I didn’t post yesterday, so this post is about the day before yesterday. Fortunately for me, we didn’t do much, so it should be easy to remember.

We went out into the field “today” (I’m having trouble with tenses now that I’m not posting the day of—help?) for the first time. The company we are supporting (who are themselves supporting the Cavalry (note Cavalry, not Calvary; Calvary was where Jesus died)) has established a TOC in the training area in South Post. So our mission changed from hanging out in a parking lot waiting for missions to hanging out in a tree-lined clearing (pictured) waiting for missions.

I may have to retract what I said earlier about going to the field needlessly. It’s nice out here. Pretty. Quiet, as always, except when a vehicle is going by. Nice as it is to go back to a bed and the option of a shower every night, I wouldn’t cry too hard if we had to stay in tents out here.

We didn’t do too much today; the only mission I remember was to replace the water in the water buffalo.

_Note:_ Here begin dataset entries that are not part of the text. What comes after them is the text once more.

/-- The group of lane `l` runs in free mode (R242). -/
def freeMode (s : State) (l : Nat) : Bool := s.flag (F.LN_GRP_CFG_mode (l / 8))

/-- The lane and FEC counts a block brings, and the remote fault of an engine-sink Ethernet lane (R240, R263,
R264). -/
def blockCounts (s : State) (l : Nat) (b : RxBlock) : State :=
  let s := if b.header = 0 || b.header = 3 then s.bump (F.LN_HDR_ERR_CNT_count l) 1 else s
  let s := s.bump (F.LN_FEC_CORR_CNT_count l) b.fecCorr
  let s := if b.fecBad = 0 then s
    else
      let t := s.bump (F.LN_FEC_UNCORR_CNT_count l) b.fecBad
      raiseOnce t (F.LN_FEC_UNCORR_CNT_count l) (4 * l) 8 3 (t.get (F.LN_FEC_UNCORR_CNT_count l))
  let s := if isJesd s l && b.crcBad then
      let t := s.bump (F.LN_CRC_ERR_CNT_count l) 1
      raiseOnce t (F.LN_CRC_ERR_CNT_count l) (4 * l) 9 3 (t.get (F.LN_CRC_ERR_CNT_count l))
    else s
  if isEthernet s l && !s.flag (F.LN_CFG_sink l) then s.set (F.LN_STATUS_remote_fault l) (ofBool b.remoteFault) else s

/-- A received block is errored (R239, R248): an invalid header, an uncorrectable block, or a low-power-idle block of an
engine-sink Ethernet lane. -/
def errored (s : State) (l : Nat) (b : RxBlock) : Bool :=
  b.header = 0 || b.header = 3 || b.fecBad != 0 || (b.lpi && isEthernet s l && !s.flag (F.LN_CFG_sink l))

/-- The fields of the RX bundle that a delivered block fills (R248). -/
def rxBundle (s : State) (l : Nat) (b : RxBlock) (lat : Nat) : Nat :=
  b.payload % 2 ^ 64 + b.header * 2 ^ 64 + 2 ^ 66 + ofBool (errored s l b) * 2 ^ 67 + b.frac % 16 * 2 ^ 68
    + ofBool b.embStart * 2 ^ 73 + ofBool b.crcBad * 2 ^ 74 + lat % 1024 * 2 ^ 76

/-- The ball tick from which the latency of the next block of lane `l` counts (R246): on a port or link of several lanes
the earliest among the blocks of its set. -/
def setTick (s : State) (l : Nat) : Nat :=
  if (portLanes s l).length ≤ 1 then s.now
  else (aget (s.laneRun (lowLane s l)).sets (s.laneRun l).blkNo).getD s.now

/-- The ball tick of the block set is kept at the port's lowest lane, of the last 256 sets. -/
def setKeep (s : State) (l : Nat) : State :=
  if (portLanes s l).length ≤ 1 then s
  else
    let r := s.laneRun (lowLane s l)
    setLaneRun s (lowLane s l) { r with
      sets := ((s.laneRun l).blkNo, setTick s l) :: (r.sets.filter (fun x => x.1 ≠ (s.laneRun l).blkNo)).take 255 }

/-- A block is delivered (R243, R246): the sink holds it `lat` ticks after the reference tick of its set, and `wait`
ticks later where another block goes before it. -/
def deliver (s : State) (l : Nat) (b : RxBlock) (lat wait : Nat) : State :=
  let v := rxBundle s l b (lat + wait)
  let at' := setTick s l + lat + wait
  let s := setKeep s l
  let r := s.laneRun l
  setLaneRun (s.set (F.LN_LAT_rx_last l) (lat + wait)) l
    { r with lastRx := some v, rxQ := r.rxQ.filter (fun x => s.now ≤ x.1) ++ [(at', v)], blkNo := r.blkNo + 1 }

/-- The RX bundle of lane `l` in the present tick (R248). Where no block is valid, what the rules do not state of it is a
free value (log entry 119). -/
def laneBundle (s : State) (l : Nat) : Nat :=
  let r := s.laneRun l
  let v := match r.rxQ.find? (fun x => x.1 = s.now) with
    | some x => x.2
    | none =>
      let f := Config.rxRest l s.now
      f % 2 ^ 64 + bits f 64 4 * 2 ^ 68 + bits f 68 2 * 2 ^ 73
  let take := match r.takeAt with
    | some (t, n) => if t = s.now then 2 ^ 75 + n % 1024 * 2 ^ 86 else 0
    | none => 0
  v + ofBool (s.flag (F.LN_STATUS_link_up l)) * 2 ^ 72 + take

/-- A control block of Ethernet (R244, R245, R249): type 0x1E with eight equal codes of 7 bits, 0 for idle and 0x1E for
error, with the control header (log entry 119). -/
def ethControl (error : Bool) : Nat :=
  0x1E + (if error then (List.range 8).foldl (fun n i => n + 0x1E * 2 ^ (8 + 7 * i)) 0 else 0) + 2 * 2 ^ 64

/-- The fill block of a lane, header 0b10 (R264). -/
def fillBlock (s : State) (l : Nat) : Nat :=
  s.get (F.LN_FILL_LO_fill l) + s.get (F.LN_FILL_HI_fill l) * 2 ^ 32 + 2 * 2 ^ 64

/-! What a lane sends (R241, R249, R258 to R260). -/

/-- The block sent on an underrun (R249): `k` is 1 an idle control block, 2 an error control block, 3 the fill block,
4 a zero payload with a data header. -/
def underrunBlock (s : State) (l k : Nat) : Nat :=
  if k = 1 then ethControl false else if k = 2 then ethControl true else if k = 3 then fillBlock s l else 2 ^ 64

/-- The scrambler 1 + x^39 + x^58 over `n` bits of `v`, first bit first (R241): its state and what it sends. -/
def scramble : Nat → Nat → Nat → Nat × Nat
  | 0, st, _ => (st, 0)
  | n + 1, st, v =>
    let o := (v % 2 + bits st 38 1 + bits st 57 1) % 2
    let r := scramble n ((2 * st + o) % 2 ^ 58) (v / 2)
    (r.1, o + 2 * r.2)

/-- The descrambler of the same polynomial: its state is the last 58 bits received. -/
def descramble : Nat → Nat → Nat → Nat × Nat
  | 0, st, _ => (st, 0)
  | n + 1, st, v =>
    let o := (v % 2 + bits st 38 1 + bits st 57 1) % 2
    let r := descramble n ((2 * st + v % 2) % 2 ^ 58) (v / 2)
    (r.1, o + 2 * r.2)

/-- The 64 payload bits of lane `l` are scrambled: always but on a raw lane with scr_en = 0 (R241, R249). -/
def scrambled (s : State) (l : Nat) : Bool := s.get (F.LN_CFG_proto l) ≠ 7 || s.flag (F.LN_CFG_scr_en l)

/-- The length and the feedback tap of the PRBS patterns 1 to 3 (R260, log entry 119). -/
def prbsTaps (gen : Nat) : Nat × Nat := if gen = 1 then (7, 6) else if gen = 2 then (15, 14) else (31, 28)

/-- The next bit of a PRBS from state `st`. -/
def prbsBit (len tap st : Nat) : Nat := (bits st (len - 1) 1 + bits st (tap - 1) 1) % 2

/-- `n` bits of a PRBS from state `st`, first bit first. -/
def prbsBits (len tap : Nat) : Nat → Nat → Nat × Nat
  | 0, st => (st, 0)
  | n + 1, st =>
    let o := prbsBit len tap st
    let r := prbsBits len tap n ((2 * st + o) % 2 ^ len)
    (r.1, o + 2 * r.2)

/-- The checker over `n` received bits of `v`, first bit first (R260): its generator's state, the error-free bits up to
the 64 of its lock, and the bit errors counted once it has locked. Until then its generator follows what it
receives. -/
def prbsWatch (len tap : Nat) : Nat → Nat × Nat × Nat → Nat → Nat × Nat × Nat
  | 0, x, _ => x
  | n + 1, (st, run, errs), v =>
    let o := prbsBit len tap st
    prbsWatch len tap n
      (if 64 ≤ run then ((2 * st + o) % 2 ^ len, run, errs + ofBool (o ≠ v % 2))
       else ((2 * st + v % 2) % 2 ^ len, if o = v % 2 then run + 1 else 0, errs)) (v / 2)

/-- A block's 66 bits in the order of the wire, the header's two first (R248), and the block of such bits. -/
def wireOrder (v : Nat) : Nat := bits v 64 2 + 4 * (v % 2 ^ 64)
def fromWire (v : Nat) : Nat := v / 4 % 2 ^ 64 + v % 4 * 2 ^ 64

/-- The LEMC period of a JESD204C lane in ticks, when it is whole (R241). -/
def lemc (s : State) (l : Nat) : Option Nat :=
  let n := 2112 * (s.get (F.LN_JESD_CFG_e_m1 l) + 1) * 393216
  let d := 100 * s.get (F.LN_RATE_rate_q l)
  if d = 0 || n % d ≠ 0 then none else some (n / d)

/-- The ticks from the last LEMC boundary of lane `l` to frame position `fp` (R75, R241): the boundaries lie on the edge
grid of the SYSREF output that the link names, and whole periods from it. -/
def lemcPhase (s : State) (l fp : Nat) : Option Nat :=
  (lemc s l).map (fun n => if n = 0 then 0
    else (fp + n - s.get (F.TB_SYSREF_DLY_coarse_tk (s.get (F.LN_JESD_CFG_sysref l))) % n) % n)

/-- The number in its extended multiblock of the block whose first bit crosses the TX ball at `fp` (R241): an extended
multiblock has 32 · E blocks and begins at an LEMC boundary. -/
def embBlock (s : State) (l fp : Nat) : Option Nat :=
  match lemc s l, lemcPhase s l fp with
  | some n, some d => if n = 0 then none else some (32 * (s.get (F.LN_JESD_CFG_e_m1 l) + 1) * d / n)
  | _, _ => none

/-- The 66 bits that leave the PCS of lane `l` for block `v` whose first bit crosses the TX ball at `fp`: scrambled, but
for a raw lane with scr_en = 0 (R241, R249), a JESD204C block with its bit of the sync header stream; the PRBS in place
of it while a generator runs (R260). -/
def sendBlock (s : State) (l v fp : Nat) (r : LaneRun) : LaneRun :=
  let gen := s.get (F.LN_CTRL_prbs_gen l)
  if gen ≠ 0 then
    let (n, k) := prbsTaps gen
    let x := prbsBits n k 66 (if r.prbs % 2 ^ n = 0 then 2 ^ n - 1 else r.prbs % 2 ^ n)
    { r with prbs := x.1, line := some (fromWire x.2) }
  else if !scrambled s l then { r with line := some v }
  else
    let x := scramble 64 r.scr (v % 2 ^ 64)
    let h := if isJesd s l then (if Config.syncBit l fp then 1 else 2) else v / 2 ^ 64
    { r with scr := x.1, line := some (x.2 + h * 2 ^ 64), emb := if isJesd s l then embBlock s l fp else none }

/-- All 66 bits of a block are inverted when `on`. -/
def invert66 (on : Bool) (v : Nat) : Nat := if on then 2 ^ 66 - 1 - v % 2 ^ 66 else v % 2 ^ 66

/-- The 66 bits that the serializer of lane `l` last sent (R255): pol_tx always sets their polarity. -/
def txWire (s : State) (l : Nat) : Option Nat :=
  (s.laneRun l).line.map (invert66 (s.flag (F.LN_CFG_pol_tx l)))

/-! What a lane receives (R243 to R248, R255, R259, R260). -/

/-- The 66 bits that the PCS of lane `l` takes for a received block (R255, R259): those of the ball, in loop 1 those that
the serializer sent, with the polarity set right; in loop 2 those that left the lane's own PCS. -/
def rxWord (s : State) (l : Nat) (b : RxBlock) : Nat :=
  let ball := b.payload % 2 ^ 64 + b.header % 4 * 2 ^ 64
  match s.get (F.LN_CTRL_loop l), (s.laneRun l).line with
  | 1, some _ => invert66 (rxInverts s l) ((txWire s l).getD ball)
  | 2, some v => v
  | _, _ => invert66 (rxInverts s l) ball
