-- ==== Sys2Proof/Machine/Ledger.lean ====
section
/-! DEFINITION. The ledger (R437 to R441): appends, erases and the retirement of sectors. What joins its
queue is in Ops; what R441 scans is in Thermal's windows. -/

namespace Sys2Proof.Machine

/-- The ledger record is replaced. -/
def setLed (s : State) (l : Ledger) : State := { s with led := l }

/-- The words of a stored entry (R437): its head, the record with the further words of its rule or the snapshot, the
words that the rule leaves open, and the CRC-32C over all of them. -/
def ledImage (e : LedEntry) : List Nat :=
  let l := [0xA5 + ofBool e.crit * 2 ^ 8 + (e.slots - 1) * 2 ^ 10 + ofBool e.warm * 2 ^ 12 + e.boot % 2 ^ 16 * 2 ^ 16,
    e.seq % 2 ^ 32] ++ (if e.payload = [] then e.record.words ++ e.extra else e.payload)
  let l := (List.range (8 * e.slots - 1)).map (fun i => l.getD i (Config.ledFill e.seq i % 2 ^ 32))
  l ++ [crc32c l]

/-- The ring of a kind of entry. -/
def Ledger.ring (l : Ledger) (crit : Bool) : List Nat := if crit then l.critRing else l.genRing

/-- A ring with its first sector open and `used` slots in it. -/
def Ledger.setRing (l : Ledger) (crit : Bool) (ring : List Nat) (used : Nat) : Ledger :=
  if crit then { l with critRing := ring, critUsed := used } else { l with genRing := ring, genUsed := used }

/-- The append in progress ends (R439): the entry stands in the open sector of its ring, and its kind is
counted. -/
def appendDone (s : State) : State :=
  match s.led.appending with
  | none => s
  | some e =>
    let l := s.led
    let used := if e.crit then l.critUsed else l.genUsed
    let sector := ((l.ring e.crit).head?).getD 0
    let l := { l with appending := none, stored := l.stored ++ [LedSlot.mk sector used e] }
    let s := thermWritten (setLed s (l.setRing e.crit (l.ring e.crit) (used + e.slots))) e
    s.bump (if e.crit then F.LED_COUNT_CRIT_entries else F.LED_COUNT_INFO_entries) 1

/-- LEDGER_APPEND_COMPLETE (R439, R440). -/
def execLedgerAppendComplete (s : State) : Res :=
  checked .ledgerAppendComplete <| if s.led.appending.isSome then ledKick (appendDone s) else s

/-- The erase count at which a sector is retired (R439). -/
def eraseLimit : Nat := 100000

/-- The lowest free spare sector (R437, R439). -/
def freeSpareSector (s : State) : Option Nat :=
  (List.range 64).find? (fun k => s.get (F.LED_ERASE_role k) = 1)

/-- A sector at its erase limit is retired (R439, R457): the lowest free spare takes its ring position,
or LEDGER_FULL is set; the general area then stops, the critical ring is one shorter. -/
def retireSector (s : State) (n : Nat) (crit : Bool) : State :=
  let s := (s.set (F.LED_ERASE_role n) 3).bump F.LED_STATUS_retired 1
  let rest := (s.led.ring crit).filter (fun k => k != n)
  match freeSpareSector s with
  | some k =>
    let s := s.setAll [(F.LED_ERASE_role k, if crit then 2 else 0),
      (F.LED_STATUS_spares, s.get F.LED_STATUS_spares - 1)]
    let s := setLed s (s.led.setRing crit (k :: rest) 0)
    raiseCrit s true 1023 0x60 5 (n + k * 64)
  | none =>
    let s := setLed s (s.led.setRing crit rest 127)
    let s := raiseCrit s true 1023 0x60 5 (n + 63 * 64)
    let s := s.setAll [(F.LED_STATUS_full, 1), (F.TB_STATUS_snap_stopped, 1)]
    let s := raise s 1023 0x61 6 (ofBool crit)
    let s := if crit then s else s.set F.LED_STATUS_info_stopped 1
    sprExhausted s 5 0

/-- LEDGER_ERASE_COMPLETE (R439): the sector's entries are gone and its erase counts. -/
def eraseDone (s : State) : State :=
  match s.led.erasing with
  | none => s
  | some n =>
    let crit := s.led.eraseCrit
    let l := s.led
    let l := { l with erasing := none, stored := l.stored.filter (fun x => x.sector != n) }
    let s := setLed s (if (l.ring crit).head? = some n then l.setRing crit (l.ring crit) 0 else l)
    let s := s.bump (F.LED_ERASE_erases n) 1
    if eraseLimit ≤ s.get (F.LED_ERASE_erases n) then retireSector s n crit else s

/-- LEDGER_ERASE_COMPLETE. -/
def execLedgerEraseComplete (s : State) : Res :=
  checked .ledgerEraseComplete <| if s.led.erasing.isSome then ledKick (eraseDone s) else s

end Sys2Proof.Machine
end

Apparently someone was under the impression that it had to be emptied and refilled every day, which I thought wasteful and silly. Fortunately, that got straightened out, but not before we did it the first day.

We had a bit of a problem with it; we couldn't open the drain plug on the back of the thing; the nut was bigger than any wrench we could find, including the extra-large crescent wrench every truck is supposed to carry. So we propped open the spigots and drove down the road, not sure how long it would take to drain at that rate; the thing was half full. Well, when we got to the water point, we found the ACTUAL drain plug UNDERNEATH the tank, which of course makes much more sense. This one was small enough for our wrench, so we didn't have to stand at the water point for half an hour waiting for it to drain. I wonder what the thing on the back is for? Bakos climbed up on the tank to direct the 4-inch hose into the hole. I turned on the pump, and Bakos only sprayed himself once. We had a moment of panic when he told me to turn off the pump. I did, but the water kept going. It got all the way up the neck before stopping. We were afraid we were going to have a mess on our hands.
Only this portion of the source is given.